My i9 12900K does draw ca 250-300W permanently, when doing a full x265 encode on P-cores only. So, yeah, electricity cost is a real thing. Then again, doing VEAI pulls ca 350W for my GPU too. There’s simply no such thing a a free lunch.

I have re-encoded UHD movies that are near 100G already; having those grow to 2-4x their size, because of lazy HVENC, is insane, though.

I don’t have anything over 8GB, even at high quality 4K

The ‘problem’ with VEAI is that it’s catered too much towards Mac users, LOL. No, seriously, Mac users just set to ProRes422 HQ, and don’t worry about anything else.

H265 output is different, though. You want fine-grained control over its parameters, and (like with H264 output) you’re not going to get that. Tl;dr: I don’t trust VEAI to get it right; aka, I trust them to create some sort of bland, mainstream H265 profile that doesn’t produce horrible results, but with no user control over quality.

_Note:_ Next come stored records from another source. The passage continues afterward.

-- ==== Sys2Proof/Machine/Device.lean ====
section
/-! DEFINITION. Word stores and loads that reach a device region: the registers of every block, the Firn aperture, the output
aperture and the PCIe outbound space (R4 to R12, R238, R239, R422, R423, R543), with the effects their rules give them. -/

namespace Sys2Proof.Machine

/-- The index at which `a` is a register of an array that starts at `base`. -/
def arrIndex (a base stride count : Nat) : Option Nat :=
  if base ≤ a ∧ (a - base) % stride = 0 ∧ (a - base) / stride < count then some ((a - base) / stride) else none

/-! ## Stores with effects of their own -/

/-- Whether an enabled entry or resample set of partition `p` names its local reference `i` (R572). -/
def State.viewNamed (s : State) (p i : Nat) : Bool :=
  (s.entryList.any fun (c, e) =>
    s.inRange p c && !e.classG && e.en &&
      (decide (e.ttype = 1 ∧ e.ref = i) || decide (e.ttype = 3 ∧ e.src = i))) ||
  (s.pd.rs.any fun (k, x) => decide (x.state ≠ 0) && decide (s.subPart x.sub = p) &&
      decide ((({ ws := s.peekEntry 1 k } : RsCfg)).ref = i))

/-- Whether a store to AN_VIEWp changes PHYSi or clears Vi of a reference in use (R572). -/
def State.viewBreaks (s : State) (p : Nat) (new : Word) : Bool :=
  let old := s.rget (Reg.AN_VIEW p)
  (List.range 8).any fun i =>
    bitAt old (4 * i + 3) && decide (bits old (4 * i) 4 ≠ bits new (4 * i) 4) && s.viewNamed p i

/-- AN_VIEW_STORE (R65, R572). -/
def runAnViewStore (req : Requester) (va : Word) (p : Fin 16) (v : Word) (s : State) : State :=
  let a := Reg.AN_VIEW p.val
  if s.viewBreaks p.val (s.storedWord req.level a v 0) then s.refuseStore req va blkAN (a - Reg.AN_TB_CFG) 6
  else s.regStore req va a v

/-- A store to a CP_IRQ word (R229): EN written to 1 on a software source of another partition sets BADSRC. -/
def State.cpIrqStore (s : State) (req : Requester) (va : Word) (p l : Nat) (v : Word) : State :=
  let a := Reg.CP_IRQ p l
  let t := s.regStore req va a v
  let src := bits (t.rget a) 0 10
  if (s.storeGuard req.level a).isNone && bitAt (t.rget a) 25 && decide (512 ≤ src ∧ t.srcOwner src ≠ p) then
    t.flag (Reg.CP_ISTAT_BADSRC p) (Reg.CP_ISTAT_BADSRC_MORE p)
  else t

/-- RK_PCLR_STORE (R442): the entries of the named world go from the named cores. -/
def runRkPclrStore (req : Requester) (va : Word) (v : Word) (s : State) : State :=
  s.guarded req va Reg.RK_PCLR fun s =>
    let core := bits v 1 6
    let world := bitAt v 0
    let cores := if core = 63 then List.range 48 else if core < 48 then [core] else []
    cores.foldl (fun t c => t.clearPred c fun e => e.secure == world) s

/-- RK_WDKICK_STORE (R444): by the secure core, WDPER = 0 acting as 1; from a core it gets an error response. -/
def runRkWdkickStore (req : Option Requester) (va : Word) (_v : Word) (s : State) : State :=
  match req with
  | some r => s.storeError r va 0
  | none => s.fset Reg.RK_WDSTAT_LEFT (Nat.max 1 (s.fget Reg.RK_CFG_WDPER))

/-- DX_MDB_STORE (R464): starts a request of the partition's mailbox; no effect while BUSY is 1. -/
def runDxMdbStore (_req : Requester) (p : Fin 16) (_v : Word) (s : State) : State :=
  if s.fbit (Reg.DX_MST_BUSY p.val) then s else s.fset (Reg.DX_MST_BUSY p.val) 1

/-- The REFUSAL record of a debug command on behalf of partition `part` (R13, R475); R453 numbers no DB_ block, so the block is a
free value. -/
def State.dbRefusal (s : State) (status part op : Nat) : State :=
  s.freeNext.refusal status part 0o7777 (Config.freeWord s.freeCtr).toNat op (s.rget Reg.DB_TGT).toNat

/-- A store to DB_CMD (R545): BUSY while DONE is 0, BAD_ARG for an OP that is no command, else the command waits to be carried
out. -/
def State.dbCmdStore (s : State) (op : Nat) : State :=
  if !s.fbit Reg.DB_RES_DONE then (s.flag Reg.DB_RES_BUSYHIT Reg.DB_RES_BUSYHIT_MORE).dbRefusal stsBusy 0 op
  else if op = 0 ∨ 9 < op then (s.fset Reg.DB_RES_STATUS stsBadArg).dbRefusal stsBadArg 0 op
  else (s.fset Reg.DB_RES_DONE 0).setTap { s.tap with cmd := some op }

/-- What the hardware does in this cycle with the entry of a command's context takes effect before the command (R87, R571): a due point, a
stage decision, a release, and the end of a run at its budget. -/
def State.hardwareFirst (p : Fin 16) (ctx : BitVec 12) (s : State) : State :=
  if 16 * s.fget (Reg.SC_PRANGE_COUNT p.val) ≤ ctx.toNat then s
  else
    let c := Fin.ofNat 4096 (16 * s.fget (Reg.SC_PRANGE_BASE p.val) + ctx.toNat)
    let s1 := runTimeDuePoint c (runAngleDuePoint c s)
    let s2 := runDueCycle c (runStageDecision c s1)
    match s2.slotOf c.val with
    | some i =>
      let f := runRunBudgetExpiry (Fin.ofNat 384 i)
      if (f s2).slotOf c.val = none then f (s2.traceEnd i 4) else s2
    | none => s2

/-- A store to SC_CMD of partition `p` (R87, R108). -/
def State.scCmdStore (s0 : State) (p : Nat) (v : Word) : State :=
  let q := Fin.ofNat 16 p
  let ctx := BitVec.ofNat 12 (bits v 4 12)
  let arg := BitVec.ofNat 20 (bits v 16 20)
  let s := s0.hardwareFirst q ctx
  match bits v 0 4 with
  | 1 => runAlloc q ctx arg s
  | 2 => runFree q ctx arg s
  | 3 => runEnable q ctx arg s
  | 4 => runDisable q ctx arg s
  | 5 => runRun q ctx arg s
  | 6 => runStop q ctx arg s
  | 7 => runSetclass q ctx arg s
  | 8 => runReset q ctx arg s
  | op => s.scCommand p op ctx.toNat arg.toNat fun _ => (s, stsBadArg)

/-- A store to the SC_ block. -/
def State.scStore (s : State) (req : Requester) (va : Word) (a : PWord) (v : Word) (hw : Word) : State :=
  if Reg.SC_CMD 0 ≤ a ∧ a < Reg.SC_CMD 16 then
    let p := (a - Reg.SC_CMD 0) / 16
    match (a - Reg.SC_CMD 0) % 16 with
    | 0 => s.scCmdStore p v
    | 6 => runScEvraiseStore (Fin.ofNat 16 p) (BitVec.ofNat 10 (bits v 0 10)) s
    | _ => s.regStore req va a v hw
  else if Reg.SC_OPAGE_F 0 ≤ a ∧ a < Reg.SC_OPAGE_F 256 then
    runScOpageStore req va (Fin.ofNat 256 ((a - Reg.SC_OPAGE_F 0) / 2)) (decide ((a - Reg.SC_OPAGE_F 0) % 2 = 1)) v s
  else if a = Reg.SC_CFG then s.afterScCfg (s.regStore req va a v hw)
  else if Reg.SC_PRANGE 0 ≤ a ∧ a < Reg.SC_PRANGE 16 then runScPrangeStore req va (Fin.ofNat 16 (a - Reg.SC_PRANGE 0)) v s
  else s.regStore req va a v hw

/-- A store to the AN_ block. -/
def State.anStore (s : State) (req : Requester) (va : Word) (a : PWord) (v : Word) (hw : Word) : State :=
  if a = Reg.AN_TB_CFG then runAnTbCfgStore req va v s
  else if a = Reg.AN_SET_LO then runAnSetLoStore req va v s
  else if a = Reg.AN_SNAP then runAnSnapStore s
  else if a = Reg.AN_UTC then (if s.fget Reg.AN_UTC_USRC = 0 then s.regStore req va a v hw else s)
  else if a = Reg.AN_TB_HOLD then (s.regStore req va a v hw).refreshQual
  else if Reg.AN_VIEW 0 ≤ a ∧ a < Reg.AN_VIEW 16 then runAnViewStore req va (Fin.ofNat 16 (a - Reg.AN_VIEW 0)) v s
  else match arrIndex a (Reg.AN_REF_CFG 0) 16 8 with
    | some n => runAnRefCfgStore req va (Fin.ofNat 8 n) v s
    | none => s.regStore req va a v hw

/-- A store to the TL_ block. -/
def State.tlStore (s : State) (req : Requester) (va : Word) (a : PWord) (v : Word) (hw : Word) : State :=
  if a < Reg.TL_WB 16 0 then
    let p := Fin.ofNat 16 ((a - Reg.TL_WB 0 0) / 64)
    let k := Fin.ofNat 32 ((a - Reg.TL_WB 0 0) % 64 / 2)
    if (a - Reg.TL_WB 0 0) % 2 = 0 then runTlWbStore req va p k v s else runTlWlStore req va p k v s
  else match arrIndex a (Reg.TL_PCMD 0) 16 48 with
    | some n =>
      let c := Fin.ofNat 48 n
      match bits v 0 2 with
      | 1 => runPin c s
      | 2 => runUnpin c s
      | 3 => runUnpinAll c s
      | _ => s.tlBadOp n
    | none => s.regStore req va a v hw

/-- A store to the CH_ block. -/
def State.chStore (s : State) (req : Requester) (va : Word) (a : PWord) (v : Word) (hw : Word) : State :=
  if a = Reg.CH_DCMD then
    let x := Fin.ofNat 16 (bits v 0 4)
    s.guarded req va a fun s =>
      match bits v 4 2 with
      | 1 => runDeclareDead x s
      | 2 => runDeclareLive x s
      | op => (s.refusal stsBadArg 0 0o7777 blkCH op x.val).chResult stsBadArg
  else if a = Reg.CH_LKCMD then
    let t := BitVec.ofNat 6 (bits v 2 6)
    s.guarded req va a fun s =>
      match bits v 0 2 with
      | 1 => runLoad t s
      | 2 => runUnlock t s
      | op => (s.refusal stsBadArg 0 0o7777 blkCH op t.toNat).chResult stsBadArg
  else if Reg.CH_L2B 0 0 ≤ a ∧ a < Reg.CH_L2B 12 0 then runChRegionStore req va ((a - Reg.CH_L2B 0 0) / 2) a v s
  else if Reg.CH_LLB 0 ≤ a ∧ a < Reg.CH_LLB 8 then runChRegionStore req va (48 + (a - Reg.CH_LLB 0) / 2) a v s
  else s.regStore req va a v hw

/-- A store to LS_CMDk (R299). -/
def State.lsCmdStore (s : State) (req : Requester) (va : Word) (k : Nat) (v : Word) : State :=
  let q := Fin.ofNat 24 k
  s.guarded req va (Reg.LS_CMD k) fun s =>
    match bits v 0 3 with
    | 1 => runLsLockstep q s
    | 2 => runLsSplit q s
    | 3 => runLsOff q s
    | 4 => runRetest q s
    | 5 => runInject q s
    | op => (s.refusal stsBadArg (s.pairPart k) 0o7777 blkLS op k).lsResult k stsBadArg

/-- A store to the MC_ block. -/
def State.mcStore (s : State) (req : Requester) (va : Word) (a : PWord) (v : Word) (hw : Word) : State :=
  if a = Reg.MC_CMD then
    let ch := BitVec.ofNat 3 (bits v 4 3)
    let r := bitAt v 7
    s.guarded req va a fun s =>
      match bits v 0 4 with
      | 1 => runInit ch r s
      | 2 => runZero ch r s
      | 3 => runSre ch r s
      | 4 => runSrx ch r s
      | 5 => runMeasure ch r s
      | 6 => runMigrate ch r s
      | op => s.mcCommand op ch r fun _ _ => (s, stsBadArg)
  else if a = Reg.MC_MAP then runMcMapStore req va v s
  else match arrIndex a (Reg.MC_CHCFG 0) 64 6 with
    | some c => runMcChcfgStore req va c v s
    | none =>
      let c := (a - Reg.MC_CHCFG 0) / 64
      let j := (a - Reg.MC_CHCFG 0) % 64
      if Reg.MC_CHCFG 0 ≤ a ∧ 32 ≤ j ∧ j < 56 then
        runMcDlyStore req va (Fin.ofNat 6 c) (Fin.ofNat 2 ((j - 32) / 12)) (Fin.ofNat 12 ((j - 32) % 12)) v s
      else s.regStore req va a v hw

/-- A store to the NP_ block. -/
def State.npStore (s : State) (req : Requester) (va : Word) (a : PWord) (v : Word) (hw : Word) : State :=
  if a = Reg.NP_CFG then runNpCfgStore req va v s
  else if a = Reg.NP_PTPCFG then runNpPtpcfgStore req va v s
  else match arrIndex a (Reg.NP_PCFG 0) 16 6, arrIndex a (Reg.NP_HTXK 0) 16 16 with
    | some x, _ => runNpPcfgStore req va (Fin.ofNat 6 x) v s
    | _, some p => runNpHtxkStore (Fin.ofNat 16 p) s
    | _, _ => s.regStore req va a v hw

/-- A store to the PD_ block. -/
def State.pdStore (s : State) (req : Requester) (va : Word) (a : PWord) (v : Word) (hw : Word) : State :=
  if a = Reg.PD_CMD then
    let tbl := BitVec.ofNat 3 (bits v 3 3)
    let i := BitVec.ofNat 12 (bits v 6 12)
    s.guarded req va a fun s =>
      match bits v 0 3 with
      | 1 => runPdEnable tbl i s
      | 2 => runPdDisable tbl i s
      | op => s.pdCommand op tbl.toNat i.toNat
  else if Reg.PD_GPB 0 ≤ a then runOutputBindStore req va a v s
  else if Reg.PD_DICFG 0 ≤ a ∧ a < Reg.PD_DICFG 16 then (s.regStore req va a v hw).inputOff (a - Reg.PD_DICFG 0)
  else if Reg.PD_DOCFG 0 ≤ a ∧ a < Reg.PD_DOCFG 8 then (s.regStore req va a v hw).driveOutputs
  else s.regStore req va a v hw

So, I would like to see a lossless HEVC output, like for H264; if for nothing else, because its output size is smaller (HEVC was specifically made to deal with the idea of keeping the output size of 4K material in check). So, HEVC is pretty much a must.

But what we really need, I think, is a 10-bit color output format, both for H264 and H265. The current H264 output format (mp4) is only 8-bit. What we need is yuv420p10 support on H264/H265. And H265 to begin with.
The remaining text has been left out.